[REQUIRED WORK] A line below contains "k.i k.j s1 else s1", and a later one contains "772) || x == 1023)". Repeat both, with every line between them, exactly.

Extracted data entries

..........

/-- HIF_CFG written: every write erases the shadows (R263). -/
def writeHifCfg (k : RegKey) (v : Nat) (s : State) : State :=
  let s1 := writeRw k v s
  { s1 with rf := { s1.rf with shadow := [] } }

/-- WIDE_MBX_ADDR written (R264): ignored with OVERRUN while a read is in progress; with WIDE_MODE = 1 it starts a read. -/
def writeMbxAddr (k : RegKey) (v : Nat) (s : State) : State :=
  if flag s F.WIDE_MBX_STAT_BUSY 0 0 then setF F.WIDE_MBX_STAT_OVERRUN 0 0 1 s
  else
    let s1 := writeRw k v s
    if flag s F.HIF_CFG_WIDE_MODE 0 0 then
      setF F.WIDE_MBX_STAT_BUSY 0 0 1 (setF F.WIDE_MBX_STAT_VALID 0 0 0 (setF F.WIDE_MBX_STAT_ERR 0 0 0 (setF F.WIDE_MBX_STAT_OVERRUN 0 0 0 s1)))
    else s1

/-- An MSI-X table word written: a vector that is unmasked with its pending bit set sends its message (R266). -/
def writeMsix (k : RegKey) (v : Nat) (s : State) : State :=
  let s1 := writeRw k v s
  if k.j = 3 ∧ !bit v 0 ∧ mapBit s1 .MSIX_PBA k.i ∧ s1.host.msix then emit (.msix k.i) (setMapBit .MSIX_PBA k.i false s1) else s1

/-- SWATCH_CFG written: PERIOD_MS to 60,000, SECTION_MASK with bit 0 at 1 (R245, Table 10.12). -/
def writeSwatchCfg (v : Nat) (s : State) : State :=
  let s1 := writeField F.SWATCH_CFG_PERIOD_MS 0 0 v (inRange 0 60000) s
  let s2 := setF F.SWATCH_CFG_SECTION_MASK 0 0 (putBit (bits v 0 7) 0 true) s1
  if getF s F.SWATCH_CFG_PERIOD_MS 0 0 = getF s2 F.SWATCH_CFG_PERIOD_MS 0 0 then s2
  else { s2 with tele := { s2.tele with swatchNext := swatchAfter s2 s2.clk.tod } }

/-- TEL_CFG written (R223, R231). -/
def writeTelCfg (v : Nat) (s : State) : State :=
  writeField F.TEL_CFG_EXP_PERIOD_US 0 0 v (inRange 1 1000) (writeField F.TEL_CFG_TEMPLATE_S 0 0 v (inRange 1 3600)
    (writeField F.TEL_CFG_UTC_OFFSET 0 0 v (fun _ => true) s))

/-- Low bits of a 64-bit register that must be zero. -/
def lowZero : RegName → Nat
  | .PKT_RING_BASE => 12 | .SQ_BASE => 12 | .CQ_BASE => 12 | .SWATCH_BUF_A => 12 | .SWATCH_BUF_B => 12 | .SMP_RING_BASE => 8
  | .PKT_WB_ADDR => 2 | .CMD_WB_ADDR => 2 | .SMP_WB_ADDR => 2
  | _ => 0

/-- Whether a ring's EN forbids a write of its addresses (R239, R267, R287). -/
def baseLocked (s : State) (k : RegKey) : Bool :=
  match k.n with
  | .PKT_RING_BASE => flag s F.PKT_RING_CFG_EN k.i 0
  | .PKT_WB_ADDR => flag s F.PKT_RING_CFG_EN k.i 0
  | .SQ_BASE => flag s F.CMD_RING_CFG_EN k.i 0
  | .CQ_BASE => flag s F.CMD_RING_CFG_EN k.i 0
  | .CMD_WB_ADDR => flag s F.CMD_RING_CFG_EN k.i 0
  | .SMP_RING_BASE => flag s F.SMP_RING_CFG_EN k.i 0
  | .SMP_WB_ADDR => flag s F.SMP_RING_CFG_EN k.i 0
  | _ => false

/-- A 64-bit RW field takes a value (R265): TOD_SET steps TOD (R403); an address with low bits that must be zero, or under an enabled ring, stays. -/
def write64 (k : RegKey) (v : Nat) (s : State) : State :=
  if k.n = .TOD_SET then setF F.TOD_CTL_VALID 0 0 1 (setWide .TOD_SET 0 v 2 (stepTod v s))
  else if v % 2 ^ lowZero k.n ≠ 0 ∨ baseLocked s k then s
  else setWide k.n k.i v 2 s

/-- A word of a 64-bit RW field is written (R265): the low word is held, the high word applies both, or with the low word in force where none is held. -/
def writeHalf (off : Nat) (k : RegKey) (v : Nat) (s : State) : State :=
  if k.j = 0 then { s with rf := { s.rf with held := tset s.rf.held off (BitVec.ofNat 32 v) } }
  else
    let low := tgetD s.rf.held (off - 4) (reg s k.n k.i 0)
    write64 k (low.toNat + v % 2 ^ 32 * 2 ^ 32) { s with rf := { s.rf with held := terase s.rf.held (off - 4) } }

/-- A write of LANE_RXEQ (R40, Table 2.9): ADAPT_EN = 0 holds the boost adapted by then, a free value (place 1101). -/
def writeRxeq (k : RegKey) (v : Nat) (s : State) : State :=
  let s1 := if macEnabled s k.i && flag s F.LANE_RXEQ_ADAPT_EN k.i k.j && !bit v 31 then
      drawn (setF F.LANE_RXEQ_CTLE_BOOST k.i k.j (lineValue 1101 (8 * k.i + k.j) s) s)
    else s
  setF F.LANE_RXEQ_ADAPT_EN k.i k.j (bits v 31 1) s1

/-- Whether a register is one of a port, at a lane that starts no port: it reads as zero and ignores writes (R37). -/
def noPort (s : State) (k : RegKey) : Bool :=
  [RegName.PORT_FLOW, .PORT_PFC_TIME, .PORT_PTP, .PORT_STAT].contains k.n && !startsPort s (8 * k.i + k.j)

/-- The effect of a write on the fields of a register that are not KEEP. -/
def writeFields (off : Nat) (k : RegKey) (v : Nat) (s : State) : State :=
  match k.n with
  | .GLB_SRC_MAP0 => writeSrcMap 0 v s
  | .GLB_SRC_MAP1 => writeSrcMap 1 v s
  | .LANE_TXEQ => writeTxeq k.i k.j v s
  | .LANE_RXEQ => writeRxeq k v s
  | .STL_LANE_TXEQ => writeTxeq (96 + k.i) k.j v s
  | .LANE_TXCTL => let s1 := squelchDrv k.i k.j (bit v 0) s; if bit v 1 then rearmDrv k.i k.j s1 else s1
  | .STL_LANE_TXCTL => let s1 := squelchDrv (96 + k.i) k.j (bit v 0) s; if bit v 1 then rearmDrv (96 + k.i) k.j s1 else s1
  | .STL_REFO_CTL => let s1 := squelchDrv 100 0 (bit v 0) s; if bit v 1 then rearmDrv 100 0 s1 else s1
  | .PORT_FLOW => syncPort (8 * k.i + k.j) (writeField F.PORT_FLOW_FLOW_MODE k.i k.j v (inRange 0 2) (setF F.PORT_FLOW_PFC_TX_EN k.i k.j (bits v 16 8) (setF F.PORT_FLOW_PFC_RX_EN k.i k.j (bits v 8 8) s)))
  | .PARSE_CFG0 => writeParse 0 v s
  | .PARSE_CFG1 => writeParse 1 v s
  | .PARSE_CFG2 => writeParse 2 v s
  | .PARSE_ERR_ACT => writeParse 3 v s
  | .GLB_HASH_SEED => writeParse 4 v s
  | .EPOCH_CFG => writeHoldMax v s
  | .PAL_WD_CFG => writeField F.PAL_WD_CFG_RESTORE_MS 0 0 v (inRange 10 10000) (writeField F.PAL_WD_CFG_WD_MS 0 0 v (inRange 1 10000) s)
  | .PAL_CFG => pgReleaseAll (writeRw k v s)
  | .PAL_POOL_SIZE => writePool k.i 0 v s
  | .PAL_HP_SIZE => writePool 4 0 v s
  | .QUEUE_ADM0 => writeQueueAdm false k.i v s
  | .CPU_QUEUE_ADM => writeQueueAdm true k.i v s
  | .PG_CFG => pgRelease k.i k.j (writeField F.PG_CFG_IALPHA k.i k.j v (inRange 0 10) (setF F.PG_CFG_HR_LIMIT k.i k.j (bits v 19 13) (setF F.PG_CFG_XON_DELTA k.i k.j (bits v 11 4) (setF F.PG_CFG_PG_MIN k.i k.j (bits v 0 11) s))))
  | .TEL_CFG => writeTelCfg v s
  | .FLOW_CFG => writeField F.FLOW_CFG_IDLE_S 0 0 v (inRange 1 600) (writeField F.FLOW_CFG_ACTIVE_S 0 0 v (inRange 1 3600) s)
  | .PC_CFG => writeField F.PC_CFG_PC_RATE 0 0 v (inRange 1 1000000) (setReg .PC_CFG 0 0 (BitVec.ofNat 32 (putBits (reg s .PC_CFG 0 0).toNat 27 5 (bits v 27 5))) s)
  | .IOAM_CFG0 => writeField F.IOAM_CFG0_HOPS 0 0 v (inRange 1 8) (setF F.IOAM_CFG0_NODE_ID 0 0 (bits v 8 24) s)
  | .IOAM_CFG1 => writeField F.IOAM_CFG1_TRACE_TYPE 0 0 v (fun x => Nat.land x 0x05FFFF == 0) s
  | .SMP_RING_CFG => writeSampleCfg k.i v s
  | .TRACE_CFG => writeField F.TRACE_CFG_PROB_LOG2 k.i 0 v (inRange 0 24) (writeField F.TRACE_CFG_SOURCE k.i 0 v (fun x => decide (x ≤ 772) || x == 1023)
      (setF F.TRACE_CFG_EN k.i 0 (bits v 31 1) (setF F.TRACE_CFG_TAC_MATCH k.i 0 (bits v 30 1) (setF F.TRACE_CFG_TAC k.i 0 (bits v 0 14) s))))
  | .SWATCH_CFG => writeSwatchCfg v s
  | .PORT_RATE_CFG => writeWindow k.i (bits v 0 26) s
  | .SMP_CFG => writeField F.SMP_CFG_SAMPLE_N k.i 0 v (inRange 0 16777216) s
  | .HIF_CFG => writeHifCfg k v s
  | .WIDE_MBX_ADDR => writeMbxAddr k v s
  | .UART_CFG => writeField F.UART_CFG_DIV 0 0 v (inRange 333 1048575) (setF F.UART_CFG_EN 0 0 (bits v 31 1) s)
  | .CPU_QMAP => ringsChanged (writeRw k v s)
  | .MSIX_TABLE => writeMsix k v s
  | .PKT_RING_CFG => writePktRingCfg k.i v s
  | .PKT_RING_TIME => ringsChanged (writeRw k v s)
  | .RING_TAIL => writeTail k.i (v % 2 ^ 15) [] s
  | .CMD_RING_CFG => writeCmdRingCfg k.i v s
  | .CQ_HEAD => let s1 := writeRw k v s; cqDrain k.i (cmdRing s1 k.i).waiting.length s1
  | .STL_PORT_CTL => writeField F.STL_PORT_CTL_RESTORE_S k.i 0 v (inRange 1 255) (setF F.STL_PORT_CTL_RESTORE_EN k.i 0 (bits v 31 1) (setF F.STL_PORT_CTL_LL_CLASS k.i 0 (bits v 16 8) s))
  | .TWIN_DH => writeDh k.i v s
  | .FLT_CFG => writeField F.FLT_CFG_HIST_MIN_CLASS 0 0 v (inRange 0 4) (setF F.FLT_CFG_VECTOR 0 0 (bits v 0 8) s)
  | .VARNISH_CFG => writeField F.VARNISH_CFG_CLASS_MIN 0 0 v (inRange 0 4) (setF F.VARNISH_CFG_PIN_EN 0 0 (bits v 31 1) s)
  | n =>
    if (regRow n).sc / 2 ^ 24 % 256 = 255 then clearEvents k v s
    else if (regRow n).words = 2 ∧ (regRow n).rw ≠ 0 then writeHalf off k v s
    else writeRw k v s

/-- A whole word is written at an offset (R257 to R262): its fields, then its KEEP bits, since an event of the same clock applies after a clear (R259). -/
def writeWord (off v : Nat) (s : State) : State :=
  if isSafe s then s
  else match locate off with
    | none => if inCounters off then s else unmapped off s
    | some k =>
      if domainOff s (domainOf off) then xfail off s
      else if noPort s k then touchDomain off s
      else writeKeep off k v (writeFields off k v (touchDomain off s))

/-- REGISTER_WRITE (R12, R257): a write that enables fewer than four bytes is discarded, with PARTIAL_WR. -/
def execRegisterWrite (t offset bytes : Nat) (value : W32) (s : State) : Res :=
  hif t (fun s =>
    if bytes ≠ 4 then (if isSafe s then s else raise0 Ev.HIF_PARTIAL_WR s)
    else writeWord (offset / 4 * 4) value.toNat s) s

/-- UNMAPPED_ACCESS (R261): a read or write of an offset that no register map assigns. -/
def execUnmappedAccess (t offset : Nat) (write : Bool) (s : State) : Res :=
  hif t (fun s =>
    if (locate offset).isSome || inCounters offset then s
    else if write then writeWord (offset / 4 * 4) 0 s else answerRead (readWords (offset / 4 * 4) 1 s)) s

/-- EVENT_REG_CLEAR (R259): a write back of an SC register. -/
def execEventRegClear (t offset : Nat) (value : W32) (s : State) : Res :=
  hif t (fun s => match locate offset with
    | some k => if (regRow k.n).sc / 2 ^ 24 % 256 = 255 then writeWord (offset / 4 * 4) value.toNat s else s
    | none => s) s

/-- WIDE_FIELD_WRITE (R265): the high word of a 64-bit RW field is written. -/
def execWideFieldWrite (t offset : Nat) (value : W32) (s : State) : Res :=
  hif t (fun s => match locate offset with
    | some k => if k.j = 1 ∧ (regRow k.n).words = 2 ∧ (regRow k.n).rw ≠ 0 then writeWord (offset / 4 * 4) value.toNat s else s
    | none => s) s

/-- WIDE_MBX_ADDR_WRITE (R264). -/
def execWideMbxAddrWrite (t : Nat) (value : W32) (s : State) : Res := hif t (writeWord 0x40 value.toNat) s

/-- The value that a mailbox read finds at ADDR: its words and the state after a complete read; nothing where ADDR is no base of a wide value. -/
def mbxValue (off : Nat) (s : State) : Option (List W32 × State) :=
  match locate off with
  | some k =>
    if k.j ≠ 0 ∨ wideWords k = 0 ∨ off % 4 ≠ 0 then none
    else if domainOff s (domainOf off) then some ((List.range (wideWords k)).map fun _ => 0xFFFFFFFF, xfail off s)
    else some (wideLive s k, if k.n = .MAC_TS_POP then tsPopDrop k.i (touchDomain off s) else touchDomain off s)
  | none =>
    if inCounters off && off % 8 == 0 && counterAssigned (off - 0x2410000) then
      some ([BitVec.ofNat 32 (counterHalf s (off - 0x2410000)), BitVec.ofNat 32 (counterHalf s (off - 0x2410000 + 4))], s)
    else none

/-- The end of a mailbox read (R264). -/
def mbxDone (s : State) : State :=
  let s0 := setF F.WIDE_MBX_STAT_BUSY 0 0 0 s
  let put (ws : List W32) (z : State) : State := (List.range ws.length).foldl (fun y i => setReg .WIDE_MBX_DATA i 0 ((ws[i]?).getD 0) y) z
  match mbxValue (getF s F.WIDE_MBX_ADDR_ADDR 0 0) s0 with
  | none => setF F.WIDE_MBX_STAT_ERR 0 0 1 (setF F.WIDE_MBX_STAT_VALID 0 0 0 (setF F.WIDE_MBX_STAT_WORDS 0 0 0 (put [0, 0, 0, 0] s0)))
  | some (ws, s1) => setF F.WIDE_MBX_STAT_VALID 0 0 1 (setF F.WIDE_MBX_STAT_WORDS 0 0 (ws.length - 1) (put ws s1))

/-- WIDE_MBX_DONE (R264). -/
def execWideMbxDone (t : Nat) (s : State) : Res :=
  live t (fun s => if flag s F.WIDE_MBX_STAT_BUSY 0 0 then mbxDone s else s) s

/-- RING_ENABLE (R267): a write of a packet ring's RING_CFG. -/
def execRingEnable (t ring : Nat) (value : W32) (s : State) : Res :=
  need (decide (ring < 64)) "packet ring" ring <| hif t (writeWord (0x10010010 + 0x1000 * ring) value.toNat) s

/-- CMD_RING_ENABLE (R287): a write of a command ring's RING_CFG. -/
def execCmdRingEnable (t ring : Nat) (value : W32) (s : State) : Res :=
  need (decide (ring < 16)) "command ring" ring <| hif t (writeWord (0x10000018 + 0x1000 * ring) value.toNat) s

..........

[RESPONSE AREA]
  | .LANE_TXCTL => let s1 := squelchDrv k.i k.j (bit v 0) s; if bit v 1 then rearmDrv k.i k.j s1 else s1
  | .STL_LANE_TXCTL => let s1 := squelchDrv (96 + k.i) k.j (bit v 0) s; if bit v 1 then rearmDrv (96 + k.i) k.j s1 else s1
  | .STL_REFO_CTL => let s1 := squelchDrv 100 0 (bit v 0) s; if bit v 1 then rearmDrv 100 0 s1 else s1
  | .PORT_FLOW => syncPort (8 * k.i + k.j) (writeField F.PORT_FLOW_FLOW_MODE k.i k.j v (inRange 0 2) (setF F.PORT_FLOW_PFC_TX_EN k.i k.j (bits v 16 8) (setF F.PORT_FLOW_PFC_RX_EN k.i k.j (bits v 8 8) s)))
  | .PARSE_CFG0 => writeParse 0 v s
  | .PARSE_CFG1 => writeParse 1 v s
  | .PARSE_CFG2 => writeParse 2 v s
  | .PARSE_ERR_ACT => writeParse 3 v s
  | .GLB_HASH_SEED => writeParse 4 v s
  | .EPOCH_CFG => writeHoldMax v s
  | .PAL_WD_CFG => writeField F.PAL_WD_CFG_RESTORE_MS 0 0 v (inRange 10 10000) (writeField F.PAL_WD_CFG_WD_MS 0 0 v (inRange 1 10000) s)
  | .PAL_CFG => pgReleaseAll (writeRw k v s)
  | .PAL_POOL_SIZE => writePool k.i 0 v s
  | .PAL_HP_SIZE => writePool 4 0 v s
  | .QUEUE_ADM0 => writeQueueAdm false k.i v s
  | .CPU_QUEUE_ADM => writeQueueAdm true k.i v s
  | .PG_CFG => pgRelease k.i k.j (writeField F.PG_CFG_IALPHA k.i k.j v (inRange 0 10) (setF F.PG_CFG_HR_LIMIT k.i k.j (bits v 19 13) (setF F.PG_CFG_XON_DELTA k.i k.j (bits v 11 4) (setF F.PG_CFG_PG_MIN k.i k.j (bits v 0 11) s))))
  | .TEL_CFG => writeTelCfg v s
  | .FLOW_CFG => writeField F.FLOW_CFG_IDLE_S 0 0 v (inRange 1 600) (writeField F.FLOW_CFG_ACTIVE_S 0 0 v (inRange 1 3600) s)
  | .PC_CFG => writeField F.PC_CFG_PC_RATE 0 0 v (inRange 1 1000000) (setReg .PC_CFG 0 0 (BitVec.ofNat 32 (putBits (reg s .PC_CFG 0 0).toNat 27 5 (bits v 27 5))) s)
  | .IOAM_CFG0 => writeField F.IOAM_CFG0_HOPS 0 0 v (inRange 1 8) (setF F.IOAM_CFG0_NODE_ID 0 0 (bits v 8 24) s)
  | .IOAM_CFG1 => writeField F.IOAM_CFG1_TRACE_TYPE 0 0 v (fun x => Nat.land x 0x05FFFF == 0) s
  | .SMP_RING_CFG => writeSampleCfg k.i v s
  | .TRACE_CFG => writeField F.TRACE_CFG_PROB_LOG2 k.i 0 v (inRange 0 24) (writeField F.TRACE_CFG_SOURCE k.i 0 v (fun x => decide (x ≤ 772) || x == 1023)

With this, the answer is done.